First, I lost most of my friends. Each friend was like a mini betrayal. I could
only be a true friend if I supported the church. But that was nothing compared
to what started to happen next. The illogical beliefs started to just burn
holes into my brain. I desperately flailed about trying to find my god. I
prayed I begged for more. I wanted answers to my soul burning questions so
badly I lay awake shaking and crying each night. Finally I awoke to the reality
that not only could I not go to church anymore, I could not Bible, I could not
Jesus, I could not Hell. I. Could. Not. The Bible was the foundation of my
faith the very center. It crumbled in a flurry of textual criticism and good
old fashion logical thinking. With tears pouring down my face, I told my then
husband, a devout believer, that I could not believe anymore. I desperately
flailed about for my lover. For a few short weeks, I thought I still could have
a relationship with him. He then told me he had been told by my dad that my
uncle had seen my facebook posts about my pain from my past and present in the
church.
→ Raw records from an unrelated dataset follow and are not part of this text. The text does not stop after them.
-- ==== Sys2Proof/Machine/Sram.lean ====
section
/-!
DEFINITION. On-chip SRAM: errors that a read finds, by region, and the scrubber (R388–R390).
-/

namespace Sys2Proof.Machine

/-! ## A tile that fails in a lookup (R196, R389 region 2) -/

/-- What is left of a word from a fraction of it on. -/
def Item.restFrom (f : Rat) (it : Item) : Item :=
  let w := it.word
  let left (v : Int) : Int := v - roundHalfAway ((v : Rat) * f)
  let d : Int := (w.endScale : Int) - w.startScale
  let w := match w.ty with
    | .arc => { w with w3 := BitVec.ofInt 32 (left (signedOf 32 w.w3.toNat)) }
    | .dot => { w with w1 := BitVec.ofInt 32 (max 1 (left w.w1.toNat)) }
    | _ => w
  { it with
    noSky := true
    word := if w.ext then { w with startScale := ((w.startScale : Int) + roundHalfAway ((d : Rat) * f)).toNat } else w }

/-- The stroke of engine `n` ends at boundary `k`, inside its word, as an inner wait. -/
def State.breakStroke (n k : Nat) (s : State) : State :=
  match (s.engine n).cur with
  | none => s
  | some m =>
    match m.opener with
    | none => s
    | some o =>
      let i := m.strokeWord k
      match m.words[i]? with
      | none => s
      | some w =>
        if m.park ∨ m.cmdEnd ≤ k ∨ i < o ∨ k < w.wa then s
        else
          let env := s.planEnv n
          let f := w.part k
          let done : MWord := { w with item := { w.item with ext := some (w.item.ext.getD 0) } }
          let rest := w.item.restFrom f :: ((m.words.drop (i + 1)).map (·.item))
          let m' := { m with words := m.words.take i ++ [done] }.cut env k (i + 1) true
          s.modEngine n fun e =>
            { e with
              cur := some m', queue := rest ++ e.queue, wait := .inner, innerWait := e.innerWait.inc
              noPulse := e.noPulse.add (b1 (m.rise.isSome && m'.rise.isNone))
              edges := (e.edges.filter fun x => x.2 && m'.rise.isSome) ++ (m'.fall.map fun f => (f, false)).toList }

/-! ## Errors (R388, R389) -/

/-- The effect of R389, but for the two regions that a lookup reads in its sample. -/
def State.sramEffect (r : SramErr) (s : State) : State :=
  match r.region with
  | 1 =>
    match (s.pool? r.object).bind Pool.front? with
    | some d => (s.modDesc r.object d.flight (Desc.spoil r.i)).record 0x0060 .control []
    | none => s
  | 2 => s.modEngine r.object fun e => { e with tiles := e.tiles.erase (r.i, r.j) }
  | 3 =>
    let a := { s.atlasNow r.object with valid := false }
    let s := { s with job := { s.job with atlas := sset {} s.job.atlas r.object a } }
    s.spoilWords (Item.names r.object)
  | 4 => if r.both then s.trigger allCh 8 0x070B else s
  | 5 => match s.peri? with
    | some e => { s with peri := s.peri.set r.object e.under }
    | none => s
  | 6 => s.modDisp fun d => { d with lost := r.object :: d.lost }
  | 7 =>
    let lose (f : CamFrame) : CamFrame := { f with lines := f.lines.dropLast, stamps := f.stamps.dropLast }
    let waits (f : CamFrame) : Bool := decide (f.done < f.lines.length)
    -- the newest line that waits; in a closed frame (never a MISSING one) its loss makes the frame SHORT (R332)
    let sensor (x : Sensor) : Sensor :=
      if x.cur.any waits then { x with cur := x.cur.map lose }
      else match x.closing.findIdx? waits with
        | some i =>
          { x with
            closing := x.closing.zipIdx.map fun y => if y.2 = i then { lose y.1 with short := true } else y.1
            shortCnt := if (x.closing[i]?).any (·.short) then x.shortCnt else x.shortCnt.inc }
        | none => x
    { s with camera := { s.camera with sensors := upd s.camera.sensors r.object sensor } }
  | 8 => s.ctlFault 3 true
  | 9 =>
    let i := r.object % s.tail.stage.length
    if s.tail.stage.isEmpty then s
    else { s with tail := { s.tail with stage := s.tail.stage.eraseIdx i, drop := s.tail.drop.inc } }
  | 10 =>
    if r.object ≠ 0 then
      let note (u : CapUnit) : CapUnit := { u with bad := (r.i, r.offset) :: u.bad }
      { s with tide := { s.tide with caps := upd s.tide.caps (r.object - 1) fun u => u.map note } }
    else if s.eph.staging.isEmpty then s
    else { s with eph := { s.eph with stagingBad := true } }
  | _ => s

/-- An error that a read finds. -/
def State.sramErr (r : SramErr) (s : State) : State :=
  if r.double then (s.noteSramUe r).sramEffect r
  else { s with mem := { s.mem with sramCe := s.mem.sramCe.inc } }

/-- SRAM_SCRUB_PASS (R390): the pass has taken its period; the errors that it found. -/
def execSramScrubPass (errs : List SramErr) (s : State) : Host.Outcome State Fault Refusal :=
  .next (if s.power.core = false ∨ s.mem.sramAge + 1 < s.mem.sramPeriod then s
  else (errs.foldl (fun s r => s.sramErr r) s).sramPassOver.settleDescs)

end Sys2Proof.Machine
end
My lover told me that he thought I was mentally ill and should be seen
again. My world shattered and we just started to pull apart. Two doctors with
MD after their names said that I was not at all mentally ill.
Speaking of my Daddy, he likened
my lack of faith with a porn addiction and that I was a marriage vow breaker
for it. My mother awkwardly tried to say she felt she was losing me and all she
could come up with was, “I don’t know how to even spend time with you, we have
nothing of importance in common.” I desperately flailed around for my parents.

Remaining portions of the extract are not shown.